1965 chevrolet_corvette__396_425_coupe_17

In its first year of production, the 396/425-hp big-block-equipped 1965 Chevrolet Corvette was at its rarest in coupe form, a fact that today makes this beautiful example a rare find. It has been driven just 2,200 miles since the completion of its restoration in 2002, which included refinishing it in the original color combination of Nassau Blue with a blue interior. Mechanical details include the professionally built 396-ci engine (suitable for running on pump gasoline), a rebuilt 4-speed transmission and rebuilt brakes.

SCM Analysis


Vehicle:1965 Chevrolet Corvette 396/425 coupe
Years Produced:1965
Number Produced:23,564 total (all Corvettes), 2,157 L78s
Original List Price:$4,984 (as equipped)
SCM Valuation:$69,000–$131,000
Tune Up Cost:$200
Distributor Caps:$19.99
Chassis Number Location:VIN tag under glovebox door, on engine pad surface, driver’s side upper frame rail and transmission case
Engine Number Location:Block pad on passenger’s front of engine, below cylinder head
Club Info:NCRS
Alternatives:1967 Chevrolet Camaro SS 396, 1968 Plymouth Road Runner, 1968 Pontiac GTO
Investment Grade:A

This 1965 Corvette, Lot F193, sold for $48,760, including buyer’s premium, at Mecum’s Monterey auction in Monterey, CA, on August 17, 2012.
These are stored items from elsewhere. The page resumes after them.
/-! ### Reset -/

/-- Settles O56: the reset state is written out; empty buffers read zero everywhere. -/
theorem resetStateIsAsStated : Obligations.ResetStateIsAsStated := by
  refine ⟨rfl, rfl, rfl, rfl, rfl, fun b j => ?zero, by decide⟩
  case zero => cases b <;> exact Memory.read_nil j

/-- The state inside the reset window: cleared, FLAGS reading 0 (R230). -/
def State.resetWindow (rest : List HostInput) : State :=
  { State.reset with flags := { sz := false, rdy := false }, port := rest }

theorem step_assertReset {s : State} {rest : List HostInput} (hport : s.port = .assertReset :: rest) :
    step s = .next (State.resetWindow rest) := step_of_port hport

/-- A word presented while RDY is 0 is dropped (R232). -/
theorem step_dropped {s : State} {w : Word} {rest : List HostInput} (hrdy : s.flags.rdy = false)
    (hport : s.port = .issue w :: rest) : step s = .next { s with port := rest } :=
  (step_of_port hport).trans (issue_of_not_ready w hrdy)

theorem step_finishReset (rest : List HostInput) :
    step (State.resetWindow (.finishReset :: rest)) = .next { State.reset with port := rest } := rfl

/-- The words presented in the window are dropped one by one, and its end leads to the reset state. -/
theorem run_resetWindow (words : List Word) (rest : List HostInput) :
    Sys2Proof.core.run (words.length + 1) (State.resetWindow (words.map .issue ++ .finishReset :: rest)) =
      .next { State.reset with port := rest } := by
  induction words with
  | nil => exact run_succ_of_step 0 (step_finishReset rest)
  | cons w words ih => exact (run_succ_of_step _ (step_dropped (w := w) rfl rfl)).trans ih

/-- Settles O57: the assertion clears the state, and the run through the window ends in the reset state. -/
theorem resetRestoresTheResetState : Obligations.ResetRestoresTheResetState :=
  ⟨fun _ _ hport => step_assertReset hport, rfl, fun _ _ _ hrdy hport => step_dropped hrdy hport, step_finishReset,
    fun _ words rest hport => (run_succ_of_step _ (step_assertReset hport)).trans (run_resetWindow words rest)⟩

/-! ### The register ports -/

/-- FLAGS bit by bit (10_state R27). -/
theorem Flags.toByte_getLsbD (f : Flags) (k : Nat) :
    f.toByte.getLsbD k = if k = 0 then f.sz else if k = 1 then f.rdy else false := by
  obtain ⟨sz, rdy⟩ := f
  rcases Nat.lt_or_ge k 8 with hk | hk
  · have table : ∀ (sz rdy : Bool) (k : Fin 8), (Flags.toByte ⟨sz, rdy⟩).getLsbD k =
        if k.val = 0 then sz else if k.val = 1 then rdy else false := by decide
    exact table sz rdy ⟨k, hk⟩
  · rw [BitVec.getLsbD_of_ge _ _ hk, if_neg (by omega), if_neg (by omega)]

/-- The port found at an address is the one the map puts there, when no two ports share an address. -/
theorem State.busRead_of_injective {portMap : HostPort → Nat} (hinj : ∀ p q, portMap p = portMap q → p = q) (s : State)
    {p : HostPort} (hp : p ∈ HostPort.registers) : s.busRead portMap (portMap p) = s.readPort p := by
  unfold State.busRead
  cases hfind : HostPort.registers.find? fun q => portMap q == portMap p with
  | none => exact absurd (List.find?_eq_none.mp hfind p hp) (by simp)
  | some q =>
    have hq : portMap q = portMap p := by simpa using List.find?_some hfind
    rw [hinj q p hq]

/-- Settles O58: each port is a field of the state, FLAGS is known bit by bit, and the map is inverted by the search. -/
theorem registerPortsShowTheRegisters : Obligations.RegisterPortsShowTheRegisters := by
  intro s
  refine ⟨rfl, rfl, rfl, rfl, rfl, ⟨s.flags.toByte, rfl, ?sz, ?rdy, fun k hk => ?above⟩,
    fun portMap hinj p hp => s.busRead_of_injective hinj hp⟩
  case sz => exact s.flags.toByte_getLsbD 0
  case rdy => exact s.flags.toByte_getLsbD 1
  case above => rw [s.flags.toByte_getLsbD k, if_neg (by omega), if_neg (by omega)]

/-! ### Several engines -/

theorem Platform.stepEngine_of_step {p : Platform} {k : Nat} {s t : State} (hk : p.engines[k]? = some s)
    (hstep : step s = .next t) : p.stepEngine k = .next { engines := p.engines.set k t } := by
  unfold Platform.stepEngine
  rw [hk]
  dsimp only
  rw [hstep]

/-- Settles O59: the platform's step replaces entry `k` of the list of engines by that engine's next state. -/
theorem enginesShareNothing : Obligations.EnginesShareNothing := by
  intro p k s hk
  obtain ⟨t, hstep⟩ := step_next s
  have hlt : k < p.engines.length := (List.getElem?_eq_some_iff.mp hk).1
  refine ⟨_, t, Platform.stepEngine_of_step hk hstep, hstep, ?self, fun j hj => ?others⟩
  case self => exact List.getElem?_set_self hlt
  case others => exact List.getElem?_set_ne hj.symm

/-! ### The buffer map -/

theorem Buf.id_lt (b : Buf) : b.id < 7 := by cases b <;> decide

theorem Buf.all_getElem?_id (b : Buf) : Buf.all[b.id]? = some b := by cases b <;> rfl

/-- The ids of the data buffers are their places in the list of R36. -/
theorem Space.ofId_eq_data_iff {id : Nat} {b : Buf} :
    Space.ofId id = some (.data b) ↔ id < 7 ∧ Buf.all[id]? = some b := by
  constructor
  · intro h
    rcases Space.ofId_cases h with ⟨b', rfl, hb⟩ | ⟨-, hb⟩ | ⟨-, hb⟩ <;> cases hb
    exact ⟨b.id_lt, b.all_getElem?_id⟩
  · rintro ⟨hid, hb⟩
    obtain rfl : id = b.id := by interval_cases id <;> cases hb <;> rfl
    exact Space.ofId_id b

/-- Settles O60: the sizes are evaluated, and an id that names a space is one of the nine. -/
theorem bufferMapIsAsStated : Obligations.BufferMapIsAsStated :=
  ⟨rfl, fun _ _ => Space.ofId_eq_data_iff, fun _ hid => Space.ofId_of_gt hid⟩

end Sys2Proof.Machine

/-!
PROOFS. What the syndromes say of a word: an encoded word is the message and its parity, which vanish together at the
generator's roots (42_encoder R134); the value of a word at a point is additive and a single error's is geometric
(43_syndrome R142). Then the order of the root search (44_locator R154).
-/

namespace Sys2Proof.Machine

open Sys2Proof.Claims

/-! ### Zero syndromes -/

/-- The syndromes are all zero when the word vanishes at the points they are the values at (R140). -/
theorem allZero_rsSynd_iff_polyEval (c : List Byte) (nsym : Nat) :
    allZero (rsSynd c nsym) = true ↔ ∀ i, i < nsym → polyEval c (expAt i) = 0 := by
  rw [allZero_rsSynd_iff]
  exact forall₂_congr fun i hi => Eq.congr_left (rsSynd_getD c hi)

/-- Fewer syndromes of the same word are zero with them (60_exceptions R207). -/
theorem allZero_rsSynd_mono {c : List Byte} {nsym nsym' : Nat} (h : nsym' ≤ nsym)
    (hzero : allZero (rsSynd c nsym) = true) : allZero (rsSynd c nsym') = true := by
  rw [allZero_rsSynd_iff_polyEval] at hzero ⊢
  exact fun i hi => hzero i (Nat.lt_of_lt_of_le hi h)

/-! ### Linearity -/

@[simp] theorem xorList_cons (a b : Byte) (p q : List Byte) : xorList (a :: p) (b :: q) = (a ^^^ b) :: xorList p q := rfl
When it comes to classic Corvettes, the market favors cars with documentation and original equipment. Cars with NCRS awards and Bloomington Gold certification tend to bring some of the highest prices, with buyers hunting the most-original and best-documented examples available, down to date-coded hoses and original alternators.

What the NCRS and Bloomington Gold have both done for the Corvette hobby can’t be stressed enough — the hobby now places great appreciation on Corvettes as historic automobiles, thanks to the efforts of these organizations, which is something that you didn’t see even 15 years ago. Special consideration is now given to cars that are as they were when they rolled out of the St. Louis plant on the day they were built. Collectors know and appreciate what a car “typical of factory production” looks like, and when it comes to value, buyers now pay premiums for proper, original-style finishes over glossy restorations.
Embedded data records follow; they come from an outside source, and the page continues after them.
-- ==== Sys2Proof/Machine/Flags.lean ====
section
/-! DEFINITION. The core has no flags and no condition codes (10_state.md R27). What stands here is the one observation the
spec has a model keep beside the state, `range_violation`, and the rule that sets it (R47, 40_iir_filter.md R93). -/

namespace Sys2Proof.Machine

/-- A stored result differs from the exact one: the condition under which `flag_rv()` is called (R47, R87). -/
def differs (stored exact : Int) : Bool := decide (stored ≠ exact)

/-- `flag_rv()`, called when `v` holds: `range_violation` is set and never cleared by it (R47). -/
def flagRv (v : Bool) (s : State) : State := { s with rangeViolation := s.rangeViolation || v }

end Sys2Proof.Machine
end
That’s quite an achievement.

But there’s a time and a place for everything, and while I appreciate originality, I also think that Corvettes were meant to be driven. And by driven, I mean right on the edge of reason, with the rear end hanging out wide, the rear tires belching white smoke, and the engine in full 3,500-rpm song. That’s why my neighbors hate me, and it’s why I love this ’65.

Bigger, badder, brutal

The big block made its Corvette debut in 1965. Rated at 425 hp, the 396 was the most powerful Corvette engine to date, featuring a solid-lifter cam, 11:1 compression, large-port heads, an aluminum intake, and a Holley 4-bbl carburetor. The package also included a domed hood, which instantly tipped everyone off to what was underneath it. By 1966, displacement grew to 427 cubes, making the L78 a one-year Corvette option.

This was the only year in which both the fuel-injected small-block and the big-block were available at the same time. Most buyers went for brute 396 power over the sophistication of the injected 327 mill — by a factor of more than two to one — which helped spell the end of Corvette injection and the rise of the 396, 427, and 454s that would come to define the muscle era, at least for GM and the Corvette.
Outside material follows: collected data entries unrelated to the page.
-- ==== Sys2Proof/Laws/State.lean ====
section
/-! SUPPORT. One lemma per field of State per update, each true by rfl, so that no proof unfolds a record update. -/

namespace Sys2Proof.Machine

@[simp] theorem State.setF0_build (s : State) (v : FilterState) : (s.setF0 v).build = s.build := rfl
@[simp] theorem State.setF0_f0 (s : State) (v : FilterState) : (s.setF0 v).f0 = v := rfl
@[simp] theorem State.setF0_disc (s : State) (v : FilterState) : (s.setF0 v).disc = s.disc := rfl
@[simp] theorem State.setF0_uart (s : State) (v : FilterState) : (s.setF0 v).uart = s.uart := rfl
@[simp] theorem State.setF0_yOut (s : State) (v : FilterState) : (s.setF0 v).yOut = s.yOut := rfl
@[simp] theorem State.setF0_bitOut (s : State) (v : FilterState) : (s.setF0 v).bitOut = s.bitOut := rfl
@[simp] theorem State.setF0_byteValid (s : State) (v : FilterState) : (s.setF0 v).byteValid = s.byteValid := rfl
@[simp] theorem State.setF0_rangeViolation (s : State) (v : FilterState) : (s.setF0 v).rangeViolation = s.rangeViolation := rfl
@[simp] theorem State.setF0_inputs (s : State) (v : FilterState) : (s.setF0 v).inputs = s.inputs := rfl

@[simp] theorem State.setDisc_build (s : State) (v : DiscState) : (s.setDisc v).build = s.build := rfl
@[simp] theorem State.setDisc_f0 (s : State) (v : DiscState) : (s.setDisc v).f0 = s.f0 := rfl
@[simp] theorem State.setDisc_disc (s : State) (v : DiscState) : (s.setDisc v).disc = v := rfl
@[simp] theorem State.setDisc_uart (s : State) (v : DiscState) : (s.setDisc v).uart = s.uart := rfl
@[simp] theorem State.setDisc_yOut (s : State) (v : DiscState) : (s.setDisc v).yOut = s.yOut := rfl
@[simp] theorem State.setDisc_bitOut (s : State) (v : DiscState) : (s.setDisc v).bitOut = s.bitOut := rfl
@[simp] theorem State.setDisc_byteValid (s : State) (v : DiscState) : (s.setDisc v).byteValid = s.byteValid := rfl
@[simp] theorem State.setDisc_rangeViolation (s : State) (v : DiscState) : (s.setDisc v).rangeViolation = s.rangeViolation := rfl
@[simp] theorem State.setDisc_inputs (s : State) (v : DiscState) : (s.setDisc v).inputs = s.inputs := rfl

@[simp] theorem State.setUart_build (s : State) (v : UartState) : (s.setUart v).build = s.build := rfl
@[simp] theorem State.setUart_f0 (s : State) (v : UartState) : (s.setUart v).f0 = s.f0 := rfl
@[simp] theorem State.setUart_disc (s : State) (v : UartState) : (s.setUart v).disc = s.disc := rfl
@[simp] theorem State.setUart_uart (s : State) (v : UartState) : (s.setUart v).uart = v := rfl
@[simp] theorem State.setUart_yOut (s : State) (v : UartState) : (s.setUart v).yOut = s.yOut := rfl
@[simp] theorem State.setUart_bitOut (s : State) (v : UartState) : (s.setUart v).bitOut = s.bitOut := rfl
@[simp] theorem State.setUart_byteValid (s : State) (v : UartState) : (s.setUart v).byteValid = s.byteValid := rfl
@[simp] theorem State.setUart_rangeViolation (s : State) (v : UartState) : (s.setUart v).rangeViolation = s.rangeViolation := rfl
@[simp] theorem State.setUart_inputs (s : State) (v : UartState) : (s.setUart v).inputs = s.inputs := rfl

@[simp] theorem State.setYOut_build (s : State) (v : Sample) : (s.setYOut v).build = s.build := rfl
@[simp] theorem State.setYOut_f0 (s : State) (v : Sample) : (s.setYOut v).f0 = s.f0 := rfl
@[simp] theorem State.setYOut_disc (s : State) (v : Sample) : (s.setYOut v).disc = s.disc := rfl
@[simp] theorem State.setYOut_uart (s : State) (v : Sample) : (s.setYOut v).uart = s.uart := rfl
@[simp] theorem State.setYOut_yOut (s : State) (v : Sample) : (s.setYOut v).yOut = v := rfl
@[simp] theorem State.setYOut_bitOut (s : State) (v : Sample) : (s.setYOut v).bitOut = s.bitOut := rfl
@[simp] theorem State.setYOut_byteValid (s : State) (v : Sample) : (s.setYOut v).byteValid = s.byteValid := rfl
@[simp] theorem State.setYOut_rangeViolation (s : State) (v : Sample) : (s.setYOut v).rangeViolation = s.rangeViolation := rfl
@[simp] theorem State.setYOut_inputs (s : State) (v : Sample) : (s.setYOut v).inputs = s.inputs := rfl

@[simp] theorem State.setBitOut_build (s : State) (v : Bool) : (s.setBitOut v).build = s.build := rfl
@[simp] theorem State.setBitOut_f0 (s : State) (v : Bool) : (s.setBitOut v).f0 = s.f0 := rfl
@[simp] theorem State.setBitOut_disc (s : State) (v : Bool) : (s.setBitOut v).disc = s.disc := rfl
@[simp] theorem State.setBitOut_uart (s : State) (v : Bool) : (s.setBitOut v).uart = s.uart := rfl
@[simp] theorem State.setBitOut_yOut (s : State) (v : Bool) : (s.setBitOut v).yOut = s.yOut := rfl
@[simp] theorem State.setBitOut_bitOut (s : State) (v : Bool) : (s.setBitOut v).bitOut = v := rfl
@[simp] theorem State.setBitOut_byteValid (s : State) (v : Bool) : (s.setBitOut v).byteValid = s.byteValid := rfl
@[simp] theorem State.setBitOut_rangeViolation (s : State) (v : Bool) : (s.setBitOut v).rangeViolation = s.rangeViolation := rfl
@[simp] theorem State.setBitOut_inputs (s : State) (v : Bool) : (s.setBitOut v).inputs = s.inputs := rfl

@[simp] theorem State.setByteValid_build (s : State) (v : Bool) : (s.setByteValid v).build = s.build := rfl
@[simp] theorem State.setByteValid_f0 (s : State) (v : Bool) : (s.setByteValid v).f0 = s.f0 := rfl
@[simp] theorem State.setByteValid_disc (s : State) (v : Bool) : (s.setByteValid v).disc = s.disc := rfl
@[simp] theorem State.setByteValid_uart (s : State) (v : Bool) : (s.setByteValid v).uart = s.uart := rfl
@[simp] theorem State.setByteValid_yOut (s : State) (v : Bool) : (s.setByteValid v).yOut = s.yOut := rfl
@[simp] theorem State.setByteValid_bitOut (s : State) (v : Bool) : (s.setByteValid v).bitOut = s.bitOut := rfl
@[simp] theorem State.setByteValid_byteValid (s : State) (v : Bool) : (s.setByteValid v).byteValid = v := rfl
@[simp] theorem State.setByteValid_rangeViolation (s : State) (v : Bool) : (s.setByteValid v).rangeViolation = s.rangeViolation := rfl
@[simp] theorem State.setByteValid_inputs (s : State) (v : Bool) : (s.setByteValid v).inputs = s.inputs := rfl

@[simp] theorem State.setInputs_build (s : State) (v : List PortIn) : (s.setInputs v).build = s.build := rfl
@[simp] theorem State.setInputs_f0 (s : State) (v : List PortIn) : (s.setInputs v).f0 = s.f0 := rfl
@[simp] theorem State.setInputs_disc (s : State) (v : List PortIn) : (s.setInputs v).disc = s.disc := rfl
@[simp] theorem State.setInputs_uart (s : State) (v : List PortIn) : (s.setInputs v).uart = s.uart := rfl
@[simp] theorem State.setInputs_yOut (s : State) (v : List PortIn) : (s.setInputs v).yOut = s.yOut := rfl
@[simp] theorem State.setInputs_bitOut (s : State) (v : List PortIn) : (s.setInputs v).bitOut = s.bitOut := rfl
@[simp] theorem State.setInputs_byteValid (s : State) (v : List PortIn) : (s.setInputs v).byteValid = s.byteValid := rfl
@[simp] theorem State.setInputs_rangeViolation (s : State) (v : List PortIn) : (s.setInputs v).rangeViolation = s.rangeViolation := rfl
@[simp] theorem State.setInputs_inputs (s : State) (v : List PortIn) : (s.setInputs v).inputs = v := rfl

@[simp] theorem flagRv_build (v : Bool) (s : State) : (flagRv v s).build = s.build := rfl
@[simp] theorem flagRv_f0 (v : Bool) (s : State) : (flagRv v s).f0 = s.f0 := rfl
@[simp] theorem flagRv_disc (v : Bool) (s : State) : (flagRv v s).disc = s.disc := rfl
@[simp] theorem flagRv_uart (v : Bool) (s : State) : (flagRv v s).uart = s.uart := rfl
@[simp] theorem flagRv_yOut (v : Bool) (s : State) : (flagRv v s).yOut = s.yOut := rfl
@[simp] theorem flagRv_bitOut (v : Bool) (s : State) : (flagRv v s).bitOut = s.bitOut := rfl
@[simp] theorem flagRv_byteValid (v : Bool) (s : State) : (flagRv v s).byteValid = s.byteValid := rfl
@[simp] theorem flagRv_rangeViolation (v : Bool) (s : State) : (flagRv v s).rangeViolation = (s.rangeViolation || v) := rfl
@[simp] theorem flagRv_inputs (v : Bool) (s : State) : (flagRv v s).inputs = s.inputs := rfl

@[simp] theorem State.resetOf_build (B : Build) : (State.resetOf B).build = B := rfl
@[simp] theorem State.resetOf_f0 (B : Build) : (State.resetOf B).f0 = FilterState.zero := rfl
@[simp] theorem State.resetOf_disc (B : Build) : (State.resetOf B).disc = DiscState.initial := rfl
@[simp] theorem State.resetOf_uart (B : Build) : (State.resetOf B).uart = UartState.initial := rfl
@[simp] theorem State.resetOf_yOut (B : Build) : (State.resetOf B).yOut = 0#16 := rfl
@[simp] theorem State.resetOf_bitOut (B : Build) : (State.resetOf B).bitOut = false := rfl
@[simp] theorem State.resetOf_byteValid (B : Build) : (State.resetOf B).byteValid = false := rfl
@[simp] theorem State.resetOf_rangeViolation (B : Build) : (State.resetOf B).rangeViolation = false := rfl
@[simp] theorem State.resetOf_inputs (B : Build) : (State.resetOf B).inputs = [] := rfl

/-! The same field written twice keeps the second value, and writing back the value a field has changes nothing. -/

@[simp] theorem State.setByteValid_setByteValid (s : State) (v w : Bool) :
    (s.setByteValid v).setByteValid w = s.setByteValid w := rfl

@[simp] theorem State.setInputs_setInputs (s : State) (ps qs : List PortIn) :
    (s.setInputs ps).setInputs qs = s.setInputs qs := rfl

@[simp] theorem State.setUart_setUart (s : State) (U V : UartState) : (s.setUart U).setUart V = s.setUart V := rfl

@[simp] theorem State.setInputs_inputs_self (s : State) : s.setInputs s.inputs = s := rfl

@[simp] theorem State.setByteValid_byteValid_self (s : State) : s.setByteValid s.byteValid = s := rfl

/-! The invariants read the build, the index and the UART alone. -/

@[simp] theorem State.setByteValid_inRange (s : State) (v : Bool) : (s.setByteValid v).inRange = s.inRange := rfl

@[simp] theorem State.setInputs_inRange (s : State) (ps : List PortIn) : (s.setInputs ps).inRange = s.inRange := rfl

@[simp] theorem State.setF0_inRange (s : State) (F : FilterState) : (s.setF0 F).inRange = s.inRange := rfl

@[simp] theorem State.setYOut_inRange (s : State) (y : Sample) : (s.setYOut y).inRange = s.inRange := rfl

@[simp] theorem State.setBitOut_inRange (s : State) (b : Bool) : (s.setBitOut b).inRange = s.inRange := rfl

@[simp] theorem flagRv_inRange (v : Bool) (s : State) : (flagRv v s).inRange = s.inRange := rfl

@[simp] theorem State.advance_build (s : State) : s.advance.build = s.build := rfl

@[simp] theorem State.advance_inRange (s : State) : s.advance.inRange = s.inRange := rfl

end Sys2Proof.Machine
end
Other ’65 firsts included standard four-wheel disc brakes, available sidepipes, and optional teak steering wheels — imagine a midyear Corvette and I’d be willing to bet the car you’re visualizing in your head has all three. Our subject car does, too. Consider that a bonus.

A driver’s car

The market currently places the value of a good #2 condition L78 coupe at between $69,000 and $131,000, depending on options and condition. This car was a lot cheaper but appears to be in pretty good shape. What’s going on here?

Well, as I mentioned before, originality and factory-style restorations tend to bring the most money at auction. And this car, while nice, is a mix of things. There are no claims of originality, no photos of documentation, and no Bloomington or NCRS awards on display. We don’t even know if it was a big-block car to begin with. It’s a driver’s car — it looks generally right but can actually be used without the owner having to worry about tearing up an original. The price paid reflected all that.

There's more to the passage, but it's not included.